Thanks for the feedback! I can't seem to find anything recent regarding PPG Flex n' Flat (or any other variations of this name). Nothing on the PPG website. If a link does show up, it's often to a many years old RC thread, a store with "no stock" or dead web pages listed as "under construction." Was this discontinued or does it go by a new name?

My Perfect Color is about $19/11oz spray can plus a batch processing fee of $29.99. Or $83/half-pint, no batch fee. A quart of dark sea blue and half-pint of insignia white would be more than enough, I'm sure.
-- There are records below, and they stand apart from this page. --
/-- Commands of the update units, the derailleur, the freewheel and rollback, accepted in a state and with arguments that pass
their checks. -/
def Obligations.TrainingCommands : Prop :=
  ∀ (s : State) (fn : Fn) (rg : RegionId) (tag : BitVec 16) (a : ArgBlock),
    let r := windowOf fn rg
    let g := s.region r
    let f := fnNo fn
    let c : Call := { fn := fn, f := f, r := r, a := a }
    let idle : Prop := g.upd.busy = false ∧ g.drl.st ≠ .running
    let is (op : Nat) : State := s.rung op fn rg tag a
    (Accepts s .r [(0, 16)] fn rg a → idle → g.brake.halted = false →
      let va := argAt a 0 8
      let n := argAt a 8 2
      let so := argAt a 0x0A 2
      let sc := argAt a 0x0C 2
      let d := argAt a 0x0E 2
      va % 128 = 0 → va < 2 ^ 48 → 1 ≤ n → n ≤ 8192 → sc ≠ 0 → ∀ b u, (is 0x12).readVa r va (128 * n) = (.ok b, u) →
      let bs := cutBlocks n b
      g.ownsObj so = true → g.ownsObj d = true → (∀ k ∈ bs, g.lpChans.contains (blkChan k) = true) → (∀ k ∈ bs, blkLegal k = true) →
      (∀ k ∈ bs, blkEnd k ≤ 0x60000000) → anyOverlap bs = false →
      exec (.updList fn rg tag a) s = .next (((armList r va so sc d bs u).regionClean r 3 0x12).done f eOk)) ∧
    (Accepts s .r [(0, 8)] fn rg a → idle →
      exec (.updSetStep fn rg tag a) s = .next ((fwForget r ((is 0x13).setRegion r
        { g with upd := { g.upd with step := BitVec.ofNat 64 (argAt a 0 8) } })).done f eOk) ∧
      (∀ va h u b u2, g.brake.halted = false → va = argAt a 0 8 → va % 64 = 0 → va < 2 ^ 48 → (is 0x16).readVa r va 64 = (.ok h, u) → drlHeader h = true →
        u.readVa r (va + 64) (32 * leAt h 8 4) = (.ok b, u2) →
        let es := (List.range (leAt h 8 4)).map (fun k => BitVec.ofNat 256 (leAt b (32 * k) 32))
        (drlCheck u2 r h es ≠ eOk → exec (.drlRun fn rg tag a) s = .next (u2.done f (drlCheck u2 r h es))) ∧
        (drlCheck u2 r h es = eOk → exec (.drlRun fn rg tag a) s =
          .next (drlRound r ((fwForget r (fwAbandon r true u2)).modRegion r (fun x => { x with drl := { x.drl with
            st := .running, round := 0, rounds := leAt h 6 2, tid := BitVec.ofNat 16 (leAt h 0x0C 2),
            obj := BitVec.ofNat 16 (leAt h 0x0E 2), scrBase := leAt h 0x10 8, scrSize := leAt h 0x18 8, entries := es,
            dones := [], arrived := false, released := false, since := (fwForget r (fwAbandon r true u2)).beats, fn := some fn } })))))) ∧
    (Accepts s .r [] fn rg a →
      (g.upd.armed = false → exec (.updDisarm fn rg tag a) s = .next ((is 0x14).done f eState)) ∧
      (g.upd.armed = true → g.upd.phase = .running → exec (.updDisarm fn rg tag a) s =
        .next (((is 0x14).setRegion r { g with upd := { g.upd with disarm := true } }).done f eOk)) ∧
      (g.upd.armed = true → g.upd.phase = .waitStart → g.upd.startMet = false ∨ g.drl.st = .running → exec (.updDisarm fn rg tag a) s =
        .next ((updStep1 r (dropUpdWait r g.upd.startObj ((is 0x14).setRegion r { g with upd := { g.upd with disarm := true } }))).done f eOk)) ∧
      (g.upd.armed = false ∨ g.brake.halted = true → exec (.updEmit fn rg tag a) s = .next ((is 0x15).done f eState)) ∧
      (g.upd.armed = true → g.brake.halted = false → idle → ∀ u, emitAll r (g.upd.step.toNat % 2) (g.upd.step - 1).toNat (is 0x15) = (none, u) →
        exec (.updEmit fn rg tag a) s = .next ((landSignal r g.upd.doneObj .engine u).done f eOk))) ∧
    (Accepts s .r [(0, 20)] fn rg a → idle → g.fw.mirrors = false → g.fw.restore = none →
      let dev := argAt a 0 2
      let mask : BitVec 16 := BitVec.ofNat 16 (argAt a 2 2)
      let ports := allPorts.filter (fun p => mask.getLsbD p.toNat)
      mask.toNat < 4096 → 1 ≤ ports.length → ports.length ≤ 2 →
      (∀ p ∈ ports, s.portEnabled p = true ∧ (g.lane p).isSome = true ∧ (s.port p).nbrDev.toNat = dev) →
      g.ownsObj (argAt a 4 2) = true → (s.obj (BitVec.ofNat 16 (argAt a 4 2))).bar = true →
      1 ≤ argAt a 6 1 → argAt a 6 1 ≤ 16 → g.lpChans.contains (argAt a 7 1) = true → argAt a 8 8 % 64 = 0 →
      argAt a 8 8 + 32 * g.tiles.length ≤ 0x60000000 → 125000 ≤ argAt a 0x10 4 → argAt a 0x10 4 ≤ 16777215 →
      exec (.fwConfig fn rg tag a) s = .next ((((is 0x17).regionClean r 3 0x17).setRegion r { g with fw := { g.fw with
        conf := true, tandem := BitVec.ofNat 16 dev, ports := mask, obj := BitVec.ofNat 16 (argAt a 4 2), share := argAt a 6 1,
        ctxChan := BitVec.ofNat 6 (argAt a 7 1), ctxOff := argAt a 8 8, limit := argAt a 0x10 4, st := .idle, commitValid := false,
        mirrorAcked := false, remirror := true, sole := false, startBeat := none, stalled := false } }).done f eOk)) ∧
    (∀ size va, Accepts s .r [(0, 4), (8, 8), (0x10, 13), (0x20, 8)] fn rg a → fn = .vf r → g.exp.active = false → g.brake.halted = false →
      (is 0x18).hrefCheck c (argAt a 0x10 8) = none → size = argAt a 0x10 8 → va = argAt a 0x20 8 → argAt a 8 8 % 64 = 0 → size % 64 = 0 →
      0x100000 ≤ size → size ≤ 2 ^ 32 → 1 ≤ argAt a 0x1C 1 → argAt a 0x1C 1 ≤ 16 → va % 128 = 0 → va < 2 ^ 48 →
      ∀ b u, (is 0x18).readVa r va (128 * g.upd.blocks.length) = (.ok b, u) →
      exec (.fwExport fn rg tag a) s = .next ((u.modRegion r (fun h => { h with exp := { h.exp with
        fn := fn, slot := argAt a 0 1, gen := BitVec.ofNat 16 (argAt a 1 2), base := u.hrefAddr c, size := size,
        every := argAt a 0x18 4, share := argAt a 0x1C 1, mapVa := BitVec.ofNat 48 va, want := [], head := 0, tail := 0 } })).done f eOk)) ∧
    (g.fw.restore = none → g.loading = none →
      let target : DWord := BitVec.ofNat 64 (argAt a 0 8)
      (Accepts s .r [(0, 9)] fn rg a → argAt a 8 1 ≤ 1 →
        ((g.fw.commitValid = true ∧ target = g.fw.commitStep) ∨ (g.fw.mirrorAcked = true ∧ target = g.fw.commitStep + 1) →
          exec (.rollback fn rg tag a) s = .next (restoreStart r fn target (argAt a 8 1 == 1) false (is 0x19))) ∧
        (g.fw.commitValid = false → g.fw.mirrorAcked = false → exec (.rollback fn rg tag a) s = .next ((is 0x19).done f eState))) ∧
      (Accepts s .r [(0, 8)] fn rg a →
        (g.upd.armed = true → g.fw.conf = true → exec (.adopt fn rg tag a) s = .next (restoreStart r fn target false true (is 0x1A))) ∧
        (g.upd.armed = false → exec (.adopt fn rg tag a) s = .next ((is 0x1A).done f eState))))

/-- Commands of the cadence, the clock, power, calibration and reset, accepted from the physical function. -/
def Obligations.ClockPowerAndResetCommands : Prop :=
  ∀ (s : State) (tag : BitVec 16) (a : ArgBlock),
    let is (op : Nat) : State := s.rung op .pf 0 tag a
    let beat : BitVec 48 := BitVec.ofNat 48 (argAt a 8 6)
    let lap : BitVec 16 := BitVec.ofNat 16 (argAt a 16 2)
    (Accepts s .d [(0, 10)] .pf 0 a → argAt a 6 2 = 0 →
      (s.frame.source ≠ 1 → s.cad.locked = false → exec (.cadenceSet .pf 0 tag a) s = .next (({ is 0x07 with
        cad := s.cad.setPending (BitVec.ofNat 48 (argAt a 0 6)) (BitVec.ofNat 16 (argAt a 8 2)) s.beats } : State).done 0 eOk)) ∧
      (s.frame.source = 1 ∨ s.cad.locked = true → exec (.cadenceSet .pf 0 tag a) s = .next ((is 0x07).done 0 eState))) ∧
    (Accepts s .d [(0, 1), (8, 10)] .pf 0 a → argAt a 0 1 ≤ 3 → argAt a 14 2 = 0 → s.power.pend = none →
      (∀ e, s.cad.eventCheck beat lap = some e → exec (.setClock .pf 0 tag a) s = .next ((is 0x1B).done 0 e)) ∧
      (s.cad.eventCheck beat lap = none → exec (.setClock .pf 0 tag a) s = .next (({ is 0x1B with
        power := { s.power with pend := some (BitVec.ofNat 2 (argAt a 0 1), beat, lap) } } : State).done 0 eOk))) ∧
    (Accepts s .d [(0, 2)] .pf 0 a →
      (1200 ≤ argAt a 0 2 → argAt a 0 2 ≤ 2400 → exec (.setPowerCap .pf 0 tag a) s = .next (({ is 0x1C with
        power := { s.power with capNext := some (BitVec.ofNat 12 (argAt a 0 2)) } } : State).done 0 eOk)) ∧
      (argAt a 0 2 < 1200 ∨ 2400 < argAt a 0 2 → exec (.setPowerCap .pf 0 tag a) s = .next ((is 0x1C).done 0 eRange))) ∧
    (Accepts s .d [(0, 2), (4, 4)] .pf 0 a →
      let i := argAt a 0 2
      let v : Word := BitVec.ofNat 32 (argAt a 4 4)
      (calLimit i = none → exec (.setCal .pf 0 tag a) s = .next ((is 0x1D).done 0 eBadarg)) ∧
      (∀ n, calLimit i = some n →
        (n < v.toInt.natAbs → exec (.setCal .pf 0 tag a) s = .next ((is 0x1D).done 0 eRange)) ∧
        (v.toInt.natAbs ≤ n → s.calAccepted i = true → 4 ≤ i → exec (.setCal .pf 0 tag a) s =
          .next (({ is 0x1D with power := { s.power with user := s.power.user.put i v } } : State).done 0 eOk)) ∧
        (v.toInt.natAbs ≤ n → i < 4 → exec (.setCal .pf 0 tag a) s =
          .next (if badSetpoint (s.power.userNext.put i v) i then (is 0x1D).done 0 eRange
            else ({ is 0x1D with power := { s.power with userNext := s.power.userNext.put i v } } : State).done 0 eOk)))) ∧
    (∀ k, Accepts s .d [(0, 1)] .pf 0 (withKind a k) →
      let u : State := s.rung 0x1E .pf 0 tag (withKind a k)
      let due (q : Source) : Host.Outcome State Fault Refusal :=
        .next (({ u with resets := { s.resets with cmd := s.resets.cmd ++ [(q, s.beats)] } } : State).done 0 eOk)
      (k = 0 → exec (.resetWarm .pf 0 tag a) s = due .cmdWarm) ∧ (k = 1 → exec (.resetCold .pf 0 tag a) s = due .cmdCold) ∧
      (k = 2 → exec (.resetHubCpu .pf 0 tag a) s = .next (hubRestart (u.done 0 eOk))) ∧
      (k = 3 → exec (.resetPcieEp .pf 0 tag a) s = .next (endpointReset (u.done 0 eOk))) ∧
      (k = 4 → exec (.resetFuseCtl .pf 0 tag a) s = .next (u.done 0 eOk)) ∧
      (k = 5 → s.anyGranted = true → exec (.resetCadence .pf 0 tag a) s = .next (u.done 0 eNotidle)) ∧
      (k = 5 → s.anyGranted = false → exec (.resetCadence .pf 0 tag a) s = .next ((resetCadence u).done 0 eOk)))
I will contact them with an estimate of surface area to cover, to see if they have a recommendation on number of spray cans needed. Spray cans sounds easier, but they have a warning indicating that color variation is more likely in small batches - so if I don't order enough the first time, the second order is likely to be a bit different.

I found a better picture, IMO, of the rear tail cone. This view, which I brightened, clearly shows that the rear tail cone slides in/under the sheet metal in front of it. Also, the sheet metal in front of the rear tail cone appears to be quite a bit thicker than used for the other panels. This view also picks up some rivet details between the fuse and the underside of the rudder. Off to tape and paint the last overlap joint!


I think this shows the tail cone slid into the rear fuse forming an overlap joint. Comparing the 45 degree panel line with vertical lines further up the fuse, this panel appears to be quite a bit thicker.